- WHAT YOU NEED TO DO -
From the first line of the data below, repeat each line exactly until you reach the line with "theorem jOff_packJ (op"; include that line too.

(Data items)
@[simp] theorem rHi_packJ (op : BitVec 3) (u : BitVec 2) (q : BitVec 4) (o : BitVec 18) :
    rHi (packJ op u q o) = op := by
  show BitVec.extractLsb' 24 3 ((0x02 : BitVec 5) ++ op ++ u ++ q ++ o) = _
  refine Eq.trans (ext_hi _ _ (by decide)) ?_
  refine Eq.trans (ext_hi _ _ (by decide)) ?_
  refine Eq.trans (ext_hi _ _ (by decide)) ?_
  refine Eq.trans (ext_lo _ _ (by decide)) ?_
  simp

@[simp] theorem jUk_packJ (op : BitVec 3) (u : BitVec 2) (q : BitVec 4) (o : BitVec 18) :
    jUk (packJ op u q o) = u := by
  show BitVec.extractLsb' 22 2 ((0x02 : BitVec 5) ++ op ++ u ++ q ++ o) = _
  refine Eq.trans (ext_hi _ _ (by decide)) ?_
  refine Eq.trans (ext_hi _ _ (by decide)) ?_
  refine Eq.trans (ext_lo _ _ (by decide)) ?_
  simp

@[simp] theorem jQ_packJ (op : BitVec 3) (u : BitVec 2) (q : BitVec 4) (o : BitVec 18) :
    jQ (packJ op u q o) = q := by
  show BitVec.extractLsb' 18 4 ((0x02 : BitVec 5) ++ op ++ u ++ q ++ o) = _
  refine Eq.trans (ext_hi _ _ (by decide)) ?_
  refine Eq.trans (ext_lo _ _ (by decide)) ?_
  simp

@[simp] theorem jOff_packJ (op : BitVec 3) (u : BitVec 2) (q : BitVec 4) (o : BitVec 18) :
    jOff (packJ op u q o) = o := by
  show BitVec.extractLsb' 0 18 ((0x02 : BitVec 5) ++ op ++ u ++ q ++ o) = _
  refine Eq.trans (ext_lo _ _ (by decide)) ?_
  simp

@[simp] theorem rHi_packL (op : BitVec 3) (d : Reg) (o : BitVec 17) :
    rHi (packL op d o) = op := by
  show BitVec.extractLsb' 24 3 ((0x03 : BitVec 5) ++ op ++ d ++ o) = _
  refine Eq.trans (ext_hi _ _ (by decide)) ?_
  refine Eq.trans (ext_hi _ _ (by decide)) ?_
  refine Eq.trans (ext_lo _ _ (by decide)) ?_
  simp

@[simp] theorem iD_packL (op : BitVec 3) (d : Reg) (o : BitVec 17) :
    iD (packL op d o) = d := by
  show BitVec.extractLsb' 17 7 ((0x03 : BitVec 5) ++ op ++ d ++ o) = _
  refine Eq.trans (ext_hi _ _ (by decide)) ?_
  refine Eq.trans (ext_lo _ _ (by decide)) ?_
  simp

@[simp] theorem lOff_packL (op : BitVec 3) (d : Reg) (o : BitVec 17) :
    lOff (packL op d o) = o := by
  show BitVec.extractLsb' 0 17 ((0x03 : BitVec 5) ++ op ++ d ++ o) = _
  refine Eq.trans (ext_lo _ _ (by decide)) ?_
  simp

@[simp] theorem uOp_packU (op : BitVec 1) (d : Reg) (m : BitVec 19) :
    uOp (packU op d m) = op := by
  show BitVec.extractLsb' 26 1 ((0x07 : BitVec 5) ++ op ++ d ++ m) = _
  refine Eq.trans (ext_hi _ _ (by decide)) ?_
  refine Eq.trans (ext_hi _ _ (by decide)) ?_
  refine Eq.trans (ext_lo _ _ (by decide)) ?_
  simp

@[simp] theorem uD_packU (op : BitVec 1) (d : Reg) (m : BitVec 19) :
    uD (packU op d m) = d := by
  show BitVec.extractLsb' 19 7 ((0x07 : BitVec 5) ++ op ++ d ++ m) = _
  refine Eq.trans (ext_hi _ _ (by decide)) ?_
  refine Eq.trans (ext_lo _ _ (by decide)) ?_
  simp

@[simp] theorem uImm_packU (op : BitVec 1) (d : Reg) (m : BitVec 19) :
    uImm (packU op d m) = m := by
  show BitVec.extractLsb' 0 19 ((0x07 : BitVec 5) ++ op ++ d ++ m) = _
  refine Eq.trans (ext_lo _ _ (by decide)) ?_
  simp

@[simp] theorem rOp_packW (c : BitVec 5) (op : BitVec 6) (m : BitVec 21) :
    rOp (packW c op m) = op := by
  show BitVec.extractLsb' 21 6 (c ++ op ++ m) = _
  refine Eq.trans (ext_hi _ _ (by decide)) ?_
  refine Eq.trans (ext_lo _ _ (by decide)) ?_
  simp

@[simp] theorem wImm_packW (c : BitVec 5) (op : BitVec 6) (m : BitVec 21) :
    wImm (packW c op m) = m := by
  show BitVec.extractLsb' 0 21 (c ++ op ++ m) = _
  refine Eq.trans (ext_lo _ _ (by decide)) ?_
  simp

@[simp] theorem rHi_packW (c : BitVec 5) (op : BitVec 6) (m : BitVec 21) :
    rHi (packW c op m) = op.extractLsb' 3 3 := by
  show BitVec.extractLsb' 24 3 (c ++ op ++ m) = _
  refine Eq.trans (ext_hi _ _ (by decide)) ?_
  refine Eq.trans (ext_lo _ _ (by decide)) ?_
  simp

@[simp] theorem rLo_packW (c : BitVec 5) (op : BitVec 6) (m : BitVec 21) :
    rLo (packW c op m) = op.extractLsb' 0 3 := by
  show BitVec.extractLsb' 21 3 (c ++ op ++ m) = _
  refine Eq.trans (ext_hi _ _ (by decide)) ?_
  refine Eq.trans (ext_lo _ _ (by decide)) ?_
  simp

@[simp] theorem Uk.ofBits_bits (x : Uk) : Uk.ofBits x.bits = some x := by cases x <;> rfl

- TASK RESPONSE -
@[simp] theorem rHi_packJ (op : BitVec 3) (u : BitVec 2) (q : BitVec 4) (o : BitVec 18) :
    rHi (packJ op u q o) = op := by
  show BitVec.extractLsb' 24 3 ((0x02 : BitVec 5) ++ op ++ u ++ q ++ o) = _
  refine Eq.trans (ext_hi _ _ (by decide)) ?_
  refine Eq.trans (ext_hi _ _ (by decide)) ?_
  refine Eq.trans (ext_hi _ _ (by decide)) ?_
  refine Eq.trans (ext_lo _ _ (by decide)) ?_
  simp

@[simp] theorem jUk_packJ (op : BitVec 3) (u : BitVec 2) (q : BitVec 4) (o : BitVec 18) :
    jUk (packJ op u q o) = u := by
  show BitVec.extractLsb' 22 2 ((0x02 : BitVec 5) ++ op ++ u ++ q ++ o) = _
  refine Eq.trans (ext_hi _ _ (by decide)) ?_
  refine Eq.trans (ext_hi _ _ (by decide)) ?_
  refine Eq.trans (ext_lo _ _ (by decide)) ?_
  simp

@[simp] theorem jQ_packJ (op : BitVec 3) (u : BitVec 2) (q : BitVec 4) (o : BitVec 18) :
    jQ (packJ op u q o) = q := by
  show BitVec.extractLsb' 18 4 ((0x02 : BitVec 5) ++ op ++ u ++ q ++ o) = _
  refine Eq.trans (ext_hi _ _ (by decide)) ?_
  refine Eq.trans (ext_lo _ _ (by decide)) ?_
  simp

@[simp] theorem jOff_packJ (op : BitVec 3) (u : BitVec 2) (q : BitVec 4) (o : BitVec 18) :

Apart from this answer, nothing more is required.